Isn’t There a Law Against That?

You probably get a lot of mail with exciting offers of low mortgage rates and instant cash. I know I do. For instance, one correspondent says I “may be entitled to a mandatory refund of up to $5,100.00” from the FHA mortgage insurance premium.

The wording here is curious. If this is a “mandatory” refund then how come I “may” receive it? Should it not automatically go to my bank account? Isn’t that what “mandatory” means? And about that $5,100.00 — why is that number in bold if I might receive less? After all, a “refund up to” is hardly the same as a plain old “refund.”


If you read the fine print at the bottom of the letter — and for me that means whipping out a magnifying glass — it says “recipients of this letter do not necessarily have FHA-endorsed mortgages, and may or may not be entitled to a refund.”

But the fact is that you don’t have to depend on a helpful merchant to get an FHA refund. If you’ve ever had an FHA loan you may be entitled to a partial rebate of the mortgage insurance premium. Maybe not much and maybe nothing at all but you can easily find out without sending money to me or anyone else — just go to HUD’s online refund page.

A lot of folks are getting fed up with the mortgage come-ons whether they appear in the mail, the paper or on television. In California, Assembly Member Alberto Torrico has just introduced AB 941, legislation which would require lenders who offer option ARMs and negative amortization loans to plainly spell out important terms. If the Torrico bills passes lender offers would be required to say in big print that the “advertised rate of ____ is not the actual interest rate. It is the payment rate. If the borrower chooses to pay this advertised rate, the principal balance of the loan will increase.”

But while Torrico says there ought to be a law, a federal judge in Wisconsin says there is already such legislation in place.

Susan and Bryan Andrews of Cederburg, Wis., thought they were getting a good deal when they decided to accept a loan that would be funded by Chevy Chase Bank, a major financial institution in the Washington, D.C. area.

According to Federal District Judge Lynn Adelman, the Andrews believed that the payments and the interest rate were fixed for five years and became variable thereafter. However, although the minimum monthly payment was fixed for five years, the interest rate was not. The loan carried a discounted or “teaser” interest rate of 1.950 percent, but that rate applied only to the first monthly payment, after which the interest rate increased every month according to a formula.

The question before Judge Adelman was whether the Andrews could begin a class-action suit against the lender under the Truth in Lending Act (TILA). Adelman said yes and now as many as 7,000 borrowers may be involved.

It turns out that under the TILA there are many standards which must be met when mortgage products are advertised and originated. Here are some of the points made by Judge Adelman in her decision.

  • “All required disclosures must be clear and conspicuous.” If language can be read in more than one way then under TILA it’s not clear.


  • “Information concerning the number, amount and periods of payments must be disclosed clearly and conspicuously.” Lenders must group such information. They must also “conspicuously” segregate it “from all other terms, data, or information provided in connection with a transaction.” Information may be shown conspicuously by using bold print, placing it in a box, etc.
  • Small print may not be sufficiently conspicuous to meet TILA requirements.


  • Disclosures must be consistent and not contradictory or misleading.
  • “TILA does not require a lender to disclose a loan’s interest rate,” said Adelman. “Further, in the present case, defendant was most assuredly not required to disclose the 1.950 percent rate, which applied only to the first monthly payment. However, as discussed, defendant included the 1.950 percent rate on its TILDS. Yet the 1.950 percent figure had virtually no relation to any information required to be disclosed on the TILDS, much less a direct relation.

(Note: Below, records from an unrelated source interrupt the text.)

-- ==== Sys2Proof/Machine/TCheck.lean ====
section
/-! DEFINITION. The ENC checks of a tile word (R309, R314 to R316, R327, R328) as functions of its opcode and
fields. -/

namespace Sys2Proof

def fld (x : BitVec 12) (hi lo : Nat) : Nat := (x.toNat >>> lo) % 2 ^ (hi - lo + 1)

def TWord.t (w : TWord) : Nat := w.tag.toNat
def TWord.n (w : TWord) : Nat := w.rep.toNat + 1
/-- The signed step (R314). -/
def TWord.s (w : TWord) : Int := signExt w.step.toNat 3

/-! Register and immediate fields of K words (R316). -/

def TWord.kd (w : TWord) : Nat := fld w.opa 11 7
def TWord.ka (w : TWord) : Nat := fld w.opa 6 2
def TWord.kb (w : TWord) : Nat := fld w.opb 11 7
def TWord.imm (w : TWord) : Int := signExt w.opb.toNat 12
def TWord.imm19 (w : TWord) : Nat := fld w.opa 6 0 * 4096 + w.opb.toNat

/-- Tags an opcode may stand under (R327). -/
def tTags (opc : Nat) : List Nat :=
  if opc ≤ 0x1C then [0] else if opc ≤ 0x24 then [1] else if opc ≤ 0x35 then [2] else if opc ≤ 0x52 then [3]
  else if opc ≤ 0x63 then [4] else if opc = 0x70 then [1, 2, 4] else if opc = 0x71 ∨ opc = 0x72 then [1, 2, 3, 4]
  else [5]

/-- Words whose step column reads "—" (R327). -/
def tNoPattern (opc : Nat) : Bool :=
  decide (opc ≤ 0x22 ∨ opc = 0x63 ∨ opc = 0x70 ∨ 0x78 ≤ opc)

def tTokenOk (w : TWord) : Bool :=
  let none4 := decide (w.popP = 0 ∧ w.popN = 0 ∧ w.pushP = 0 ∧ w.pushN = 0)
  (decide (w.t ≠ 0 ∧ w.t ≠ 5) || none4) && (decide (w.t ≠ 1) || decide (w.popP = 0 ∧ w.pushP = 0)) &&
    (decide (w.t ≠ 4) || decide (w.popN = 0 ∧ w.pushN = 0))

def tPatternOk (opc : Nat) (w : TWord) : Bool :=
  !(tNoPattern opc) || decide (w.rep = 0 ∧ w.step = 0)

/-- An ACC operand (R316); column slices only where R347 permits them. -/
def accOk (col : Bool) (x : BitVec 12) : Bool := col || decide (fld x 11 11 = 0 ∨ fld x 6 6 = 0)
def hndOk (x : BitVec 12) : Bool := decide (fld x 0 0 = 0)
def low7 (x : BitVec 12) : Bool := decide (fld x 6 0 = 0)
def low2 (x : BitVec 12) : Bool := decide (fld x 1 0 = 0)

def tOperandOk (opc : Nat) (w : TWord) : Bool :=
  let a := w.opa
  let b := w.opb
  let zb := decide (b = 0)
  if opc = 0x00 ∨ opc = 0x79 ∨ opc = 0x7A ∨ opc = 0x71 ∨ opc = 0x72 then decide (a = 0) && zb
  else if opc ≤ 0x0B ∨ opc = 0x0F then low2 a && low7 b
  else if opc = 0x0C ∨ opc = 0x1C then low2 a
  else if opc = 0x0D ∨ opc = 0x0E then true
  else if opc ≤ 0x15 then low2 a
  else if opc = 0x16 then decide (a = 0)
  else if opc = 0x17 then decide (fld a 6 0 = 0)
  else if opc = 0x18 then low2 a && zb
  else if opc = 0x19 then decide (fld a 11 7 = 0 ∧ fld a 1 0 = 0) && zb
  else if opc = 0x1A ∨ opc = 0x1B then decide (fld a 6 0 = 0) && zb
  else if opc = 0x20 then decide (fld a 5 0 = 0) && low7 b
  else if opc = 0x21 then decide (fld a 5 0 = 0) && zb
  else if opc = 0x22 then hndOk a && decide (fld b 11 1 = 0)
  else if opc = 0x23 then hndOk a && accOk false b
  else if opc = 0x24 then hndOk a && zb
  else if opc ≤ 0x33 then hndOk a && decide (fld b 11 5 = 0)
  else if opc ≤ 0x35 then decide (fld a 11 4 = 0 ∧ fld b 11 5 = 0)
  else if opc = 0x40 ∨ opc = 0x52 then accOk true a && zb
  else if opc = 0x47 then accOk true a && low7 b
  else if opc ≤ 0x48 then accOk true a && accOk true b
  else if opc = 0x4B then accOk false a && low7 b
  else if opc ≤ 0x51 then accOk false a && accOk false b
  else if opc ≤ 0x62 then hndOk a && accOk false b
  else if opc = 0x63 then low2 a && low7 b
  else if opc = 0x70 then
    decide (fld a 11 4 = 0 ∧ fld a 2 0 ≤ 5 ∧ (fld a 3 3 = 1 → fld a 2 0 = 4 ∨ fld a 2 0 = 5)) && zb
  else decide (fld b 11 6 = 0)

/-- The first failing check of R328 at a word whose opcode R327 lists. -/
def tEnc (opc : Nat) (w : TWord) : Option Nat :=
  if w.high ≠ 0 then some 1
  else if 5 < w.t then some 2
  else if ¬ w.t ∈ tTags opc then some 3
  else if !tTokenOk w then some 4
  else if !tPatternOk opc w then some 5
  else if !tOperandOk opc w then some 6
  else none

/-- The detail of a word whose opcode R327 does not list. -/
def tEncUnassigned (w : TWord) : Nat := if w.high ≠ 0 then 1 else if 5 < w.t then 2 else 3

end Sys2Proof
end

The 1.950 percent rate had no significant connection to the cost of the loan. Moreover, a reference to the 1.950 percent rate would not be useful to an ordinary borrower because it would cause the loan to appear more attractive than it actually was and serve no useful purpose.”


While Judge Adelman has placed a stay on her ruling so that it could be appealed, if her initial decision stands it means that the case may be continued in the form of a class action suit. While Adelman said that the Andrews were not entitled to statutory damages, they can seek rescission and attorneys’ fees. If they’re able to obtain a rescission order from a court, borrowers would be able to demand the return of money paid to the lender to date.

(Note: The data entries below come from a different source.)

/-- The WCT of a tile core's write or reduction raises the engine's horizon (R86); for a saved program it raises the HORIZON of the
image (R324). -/
def tileWct (s : State) (ctx : Option Ctx) (tc e wct : Nat) : State :=
  match ctx with
  | none => s
  | some x =>
    let here := (s.tiles.find? fun z => decide (z.2.card = some x ∧ z.2.walkers ≠ [])).map (·.1)
    match here with
    | some n => setWalkerAt s n e fun w => { w with ch := max w.ch wct, wct := max w.wct wct }
    | none =>
      if (cardSt s x.card).savedOn = some tc ∧ ctxLive s x then
        let pa := cardF s x.card 7 43 16 * 65536 + 0x28
        if (mem64 s pa).toNat < wct then (homeWrite64 s 73 (cardPid s x.card) pa (BitVec.ofNat 64 wct)).1 else s
      else if ctxLive s x then s
      else lateDiscard s (coreDie (tc + 32)) 1

/-- Raise an agent's completion horizon to a WCT. -/
def raiseCh (s : State) (a : Agent) (wct : Nat) : State :=
  match a with
  | .warp w =>
    match s.warps.find w with
    | some x => s.setWarp w { x with ch := max x.ch wct }
    | none => s
  | .teng tc e => setWalkerAt s tc e fun w => { w with ch := max w.ch wct }
  | .pce d =>
    match s.pces.find d with
    | some x => s.setPce d { x with ch := max x.ch wct }
    | none => s
  | .qp d => { s with qpch := s.qpch.set d (max (Tbl.get 0 s.qpch d) wct) }
  | .sp n =>
    match s.sp.find n with
    | some x => s.setSp n { x with wct := max x.wct wct }
    | none => s
  | .ddx => s.withDdx { s.ddx with ch := max s.ddx.ch wct }
  | .dist _ | .svc _ => s

/-! ## Requests -/

def ReqKind.isWrite : ReqKind → Bool
  | .store _ | .red _ _ _ _ _ | .redAcross _ _ _ _ => true
  | _ => false

/-- The RDC drops its copy of each sector that it forwards a store or a reduction to (R65). -/
def rdcForward (s : State) (d : Nat) (k : ReqKind) (sec : Nat) : State :=
  match k with
  | .redAcross _ _ pas _ => pas.foldl (fun (a : State) x => rdcDropSec a d (secOf x)) s
  | _ => rdcDropSec s d sec

/-- Issue a request at the end of the arrival order. -/
def issueReq (s : State) (a : Agent) (rq pid : Nat) (ctx : Option Ctx) (die core : Nat) (k : ReqKind) (sec tf : Nat)
    (op : Option Nat) : State :=
  let x := (if k.isWrite && decide (die < 2 ∧ paDie (64 * sec) ≠ die) then rdcForward s die k sec else s).fresh
  x.2.withMs { x.2.ms with reqs := x.2.ms.reqs ++
    [{ id := x.1, agent := a, rq := rq, pid := pid, ctx := ctx, issue := x.2.now die, die := die, core := core, kind := k,
       sec := sec, fresh := tf, op := op, adm := 0, held := false }] }

def ReqKind.isEngine : ReqKind → Bool
  | .engine _ _ => true
  | _ => false

/-- An operation of an atomic of the sector, pending at a warp. -/
def PendOp.atomOn (o : PendOp) (sec : Nat) : Bool :=
  match o.kind with
  | .atom _ false _ _ _ _ _ => o.lanes.any fun (l : LaneAcc) => decide (secOf l.pa = sec)
  | _ => false

/-- Whether an operation in flight is an asynchronous copy, whose accesses are unordered against every other (R102). -/
def copyOp (s : State) (op : Option Nat) : Bool :=
  match op.bind s.ops.find with
  | some o =>
    (match o.kind with
     | .copy _ _ => true
     | _ => false)
  | none => false

def ReqKind.isFill : ReqKind → Bool
  | .fill | .rdcFill => true
  | _ => false

/-- Whether an earlier load of the same agent of the sector has not been performed: loads of one agent never go backward (R90). -/
def earlierLoad (s : State) (id : Nat) (a : Agent) (sec : Nat) : Bool :=
  s.ms.reqs.any fun (x : Req) => decide (x.id < id ∧ x.agent = a ∧ x.sec = sec) && x.kind.isFill && !(copyOp s x.op)

/-- Whether an earlier store or reduction of the same core, or an earlier atomic of the same warp, to the sector has
not been performed (R90). -/
def ownEarlier (s : State) (id core : Nat) (a : Agent) (sec : Nat) : Bool :=
  (s.ms.reqs.any fun (x : Req) => decide (x.id < id ∧ x.core = core ∧ x.sec = sec) && x.kind.isWrite) ||
    s.ops.any fun e => decide (e.1 < id ∧ a = .warp e.2.wid) && e.2.atomOn sec

/-- Give a fill's sector to the operation that waits for it. -/
def giveSec (s : State) (op : Option Nat) (sec : Nat) (x : Sec) : State :=
  match op with
  | some i =>
    match s.ops.find i with
    | some o => s.setOp i { o with got := if (o.got.find sec).isSome then o.got else o.got.set sec x }
    | none => s
  | none => s

/-- A sector as it enters a core's L1: stores of the core that wait to be performed are already in it (R67). -/
def withOwnStores (s : State) (core sec : Nat) (x : Sec) : Sec :=
  { x with data := s.ms.reqs.foldl (fun (d : List Byte) (q : Req) =>
      match q.kind with
      | .store bs => if q.core = core then overlay sec d bs else d
      | _ => d) x.data }

/-- No earlier access of its own keeps a fill from being served (R90); that of an asynchronous copy is unordered (R102). -/
def fillInOrder (s : State) (q : Req) : Bool :=
  copyOp s q.op || (!(ownEarlier s q.id q.core q.agent q.sec) && !(q.kind.isFill && earlierLoad s q.id q.agent q.sec))

/-- A fill can be served now: no earlier access of its own, no waiting E or M request (R87), no engine owner (R79),
and no owner L1 but the requester's own (R78). -/
def fillReady (s : State) (q : Req) : Bool :=
  let e := dirEnt s (q.sec / 8)
  fillInOrder s q && decide (e.excl = []) && !(engineOwned s (q.sec / 8)) &&
    (match l1Owner s (q.sec / 8) with
     | some c => decide (c = q.core)
     | none => true)

/-- A fill of an L1 is served with the sector that its die's RDC holds, or has just been given, under a lease to t (R85). -/
def rdcGive (s : State) (q : Req) (x : Sec) (t : Nat) : State :=
  let exp := min t (s.now q.die + leaseLen s q.die q.pid)
  let y := { x with req := min x.req q.issue }
  delReq (giveSec (l1Fill s q.core q.sec (withOwnStores s q.core q.sec y) exp) q.op q.sec x) q.id

/-- Where the RDC has allocated nothing for a sector that it has fetched (R70), the fills that wait for the sector are served as it
passes. -/
def rdcPass (s : State) (q : Req) (x : Sec) (t : Nat) : State :=
  if ((rdcOf s q.die).find (q.sec / 8)).isSome then s
  else
    (s.ms.reqs.filter fun (r : Req) => decide (r.kind = .rdcFill ∧ r.die = q.die ∧ r.sec = q.sec ∧ r.fresh ≤ q.issue)).foldl
      (fun (a : State) r => if fillInOrder a r then rdcGive a r x t else a) s

/-- A sector of a line that a core's L1 owns has moved into it, and is dirty where an atomic has written it (R62, R78). -/
def ownTake (s : State) (core sec : Nat) (dirty : Bool) : State :=
  match (l1Of s core).find (sec / 8) with
  | some l =>
    match l.own with
    | some o =>
      setL1 s core ((l1Of s core).set (sec / 8) { l with
        own := some { o with valid := insertNat (sec % 8) o.valid, dirty := if dirty then insertNat (sec % 8) o.dirty else o.dirty } })
    | none => s
  | none => s

/-- HOME_READ_FILL (R83, R87): serve a fill at the home, with its lease. -/
def homeFill (s : State) (q : Req) : State :=
  let line := q.sec / 8
  if !(fillReady s q) then s
  else
    match admitReq s q (readNeed s q.sec) with
    | (false, s1) => s1
    | (true, s1) =>
      match dirEnsure s1 line with
      | none => s1
      | some s2 =>
        let own := (l1Owner s2 line).isSome
        let s3 := readApply s2 q.sec q.pid
        let x := homeSec s3 q.sec q.issue
        if own then delReq (giveSec (ownTake s3 q.core q.sec false) q.op q.sec x) q.id
        else
          let g := grantLease s3 line (match q.kind with
            | .homeForRdc => 100 + q.die
            | _ => q.core) q.pid
          match q.kind with
          | .homeForRdc => rdcPass (delReq (rdcFill g.2 q.die q.sec q.pid x g.1) q.id) q x g.1
          | _ => delReq (giveSec (l1Fill g.2 q.core q.sec (withOwnStores g.2 q.core q.sec x) g.1) q.op q.sec x) q.id

/-- RDC_FILL (R65, R85): serve a remote fill from the die's RDC, or send it to the remote home. -/
def rdcServe (s : State) (q : Req) : State :=
  if !(fillInOrder s q) then s
  else
    match leaseHit (rdcOf s q.die) q.sec (s.now q.die) q.fresh with
    | some (x, t) => rdcGive (rdcTouch s q.die (q.sec / 8)) q x t
    | none =>
      if s.ms.reqs.any (fun (r : Req) => decide (r.kind = .homeForRdc ∧ r.die = q.die ∧ r.sec = q.sec ∧ q.fresh ≤ r.issue))
      then s
      else issueReq s q.agent q.rq q.pid q.ctx q.die q.core .homeForRdc q.sec q.fresh none

/-- Fill requests of an L1 miss: at the home, or through the RDC where the home is on the other die (R65). -/
def issueFill (s : State) (a : Agent) (pid : Nat) (ctx : Option Ctx) (core sec tf : Nat) (op : Option Nat) : State :=
  let d := coreDie core
  issueReq s a core pid ctx d core (if paDie (64 * sec) = d then .fill else .rdcFill) sec tf op

/-- A write can be performed now at the home: its own earlier writes are, and no L1 owns the line (R78, R90). A
reduction also waits for an engine owner (R79). -/
def writeReady (s : State) (q : Req) : Bool :=
  !(ownEarlier s q.id q.core q.agent q.sec) && (l1Owner s (q.sec / 8)).isNone &&
    (match q.kind with
     | .red _ _ _ _ _ | .redAcross _ _ _ _ => !(engineOwned s (q.sec / 8))
     | _ => true)

/-- A WCT arrives at the agent of a request; one that carries a retired generation is discarded (R80, R86). -/
def wctTo (s : State) (q : Req) (w : Nat) : State :=
  let retired := match q.ctx with
    | some x => !(ctxLive s x)
    | none => false
  match q.agent with
  | .teng tc e => tileWct s q.ctx tc e w
  | .pce d =>
    match s.pces.find? fun e => e.2.card.isSome && decide (e.2.card = q.ctx) with
    | some e => s.setPce e.1 { e.2 with ch := max e.2.ch w }
    | none => if retired then lateDiscard s d 1 else s
  | .warp i => if retired && (s.warps.find i).isNone then lateDiscard s q.die 1 else raiseCh s q.agent w
  | a => raiseCh s a w

/-- A write has been performed at a home for a requester: the WCT goes to its agent. -/
def noteWct (s : State) (q : Req) : State := wctTo s q (wctNow s (q.sec / 8))

/-- What follows every write performed for a requester, and the request ends. -/
def finishWrite (s : State) (q : Req) : State := delReq (noteWct s q) q.id

/-- HOME_STORE (R82, R86, R438): perform a plain store at its home. -/
def homeStore (s : State) (q : Req) (bs : List (Nat × Byte)) : State :=
  if !(writeReady s q) then s
  else
    match admitReq s q (writeNeed s q.sec q.pid (coversSec q.sec bs)) with
    | (false, s1) => s1
    | (true, s1) => finishWrite (storeBytes (writeApply s1 q.sec q.pid q.rq) q.sec bs) q

/-- The new value of a reduction or atomic (R290, R291) and the flags of a floating addition. -/
def redValue (op : RedOp) (sg : Bool) (size : Nat) (old b c : DWord) : DWord × Nat :=
  let n := 8 * size
  let x := old.toNat % 2 ^ n
  let y := b.toNat % 2 ^ n
  let less := if sg then decide (signExt x n < signExt y n) else decide (x < y)
  match op with
  | .add => (BitVec.ofNat 64 ((x + y) % 2 ^ n), 0)
  | .min => (BitVec.ofNat 64 (if less then x else y), 0)
  | .max => (BitVec.ofNat 64 (if less then y else x), 0)
  | .and => (BitVec.ofNat 64 (x &&& y), 0)
  | .or => (BitVec.ofNat 64 (x ||| y), 0)
  | .xor => (BitVec.ofNat 64 (x ^^^ y), 0)
  | .fadd => let r := Fmt.fp32.add .rne (x % 2 ^ 32) (y % 2 ^ 32); (BitVec.ofNat 64 r.1, r.2)
  | .exch => (BitVec.ofNat 64 y, 0)
  | .cas => (BitVec.ofNat 64 (if x = y then c.toNat % 2 ^ n else x), 0)

/-- The value of `size` bytes at an address. -/
def memVal (m : Mem) (pa size : Nat) : DWord := BitVec.ofNat 64 (leNat (m.readN pa size))

/-- HOME_REDUCTION (R78, R291): perform a non-returning reduction at the home; into a poisoned sector nothing. -/
def homeRed (s : State) (q : Req) (op : RedOp) (sg : Bool) (size pa : Nat) (v : DWord) : State :=
  if !(writeReady s q) then s
  else
    match admitReq s q (writeNeed s q.sec q.pid false) with
    | (false, s1) => s1
    | (true, s1) =>
      let s2 := writeApply s1 q.sec q.pid q.rq
      let r := redValue op sg size (memVal s2.ms.mem pa size) v 0
      let s3 := if poisoned s2 q.sec then s2 else storeBytes s2 q.sec (bytesAt pa (leBytes size r.1.toNat))
      finishWrite s3 q

/-- A reduction into an element across two sectors (R352): one operation on its bytes, at the homes of both. -/
def homeRedAcross (s : State) (q : Req) (op : RedOp) (sg : Bool) (pas : List Nat) (v : DWord) : State :=
  let secs := pas.foldl (fun (a : List Nat) x => insertNat (secOf x) a) []
  let rest := secs.filter fun n => decide (n ≠ q.sec)
  if !(secs.all fun n => writeReady s { q with sec := n }) then s
  else
    match admitReq s q (writeNeed s q.sec q.pid false) with
    | (false, s1) => s1
    | (true, s1) =>
      match writeSectors s1 q.rq q.pid rest with
      | (false, s2) => s2
      | (true, s2) =>
        let s3 := writeApply s2 q.sec q.pid q.rq
        let r := redValue op sg pas.length (BitVec.ofNat 64 (leNat (pas.map fun x => s3.ms.mem.read x))) v 0
        let bs := pas.zip (leBytes pas.length r.1.toNat)
        let s4 := if secs.any (poisoned s3) then s3
          else secs.foldl (fun (a : State) n => storeBytes a n (bs.filter fun e => decide (secOf e.1 = n))) s3
        finishWrite (rest.foldl (fun (a : State) n => noteWct a { q with sec := n }) s4) q

/-! ## Ownership (R78, R79) -/

/-- Nobody but the engine itself owns the line. -/
def engineMay (s : State) (line : Nat) (a : Agent) : Bool :=
  (dirEnt s line).owners.all fun (o : Owner) =>
    match o with
    | .l1 _ _ => false
    | .engine r => (findReq s r).any fun (q : Req) => decide (q.agent = a)

/-- An engine takes ownership of a line from the issue of its write, and the RDC of its die holds no copy while that lasts (R65). It
waits for it while another owns the line, or while every way of the directory's set is owned (assumption 24). -/
def takeLine (s : State) (line id : Nat) : State :=
  match findReq s id with
  | some q =>
    if !(engineMay s line q.agent) || s.gov.holdSlices.contains (homeSlice s (512 * line)) then s
    else
      match dirEnsure s line with
      | some s1 =>
        let s2 := if q.die < 2 ∧ paDie (512 * line) ≠ q.die then setRdc s1 q.die ((rdcOf s1 q.die).del line) else s1
        let e := dirEnt s2 line
        setDir s2 line { e with owners := e.owners ++ [.engine id] }
      | none => s
  | none => s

“Whether Judge Adelman’s decision goes further in the court system or not, it at least makes two points,” says Jim Saccacio, Chairman and CEO at, the nation’s largest foreclosure resource. “First, borrowers need to understand all terms before entering into a mortgage agreement. Second, lenders need to spell out loan terms with clarity. Meanwhile, you can bet that as a result of the Andrews case a lot of lenders are reviewing marketing materials and loan documents to make sure they meet all required standards.”
Peter G. Miller is the author of the Common-Sense Mortgage and is syndicated in more than 90 newspapers.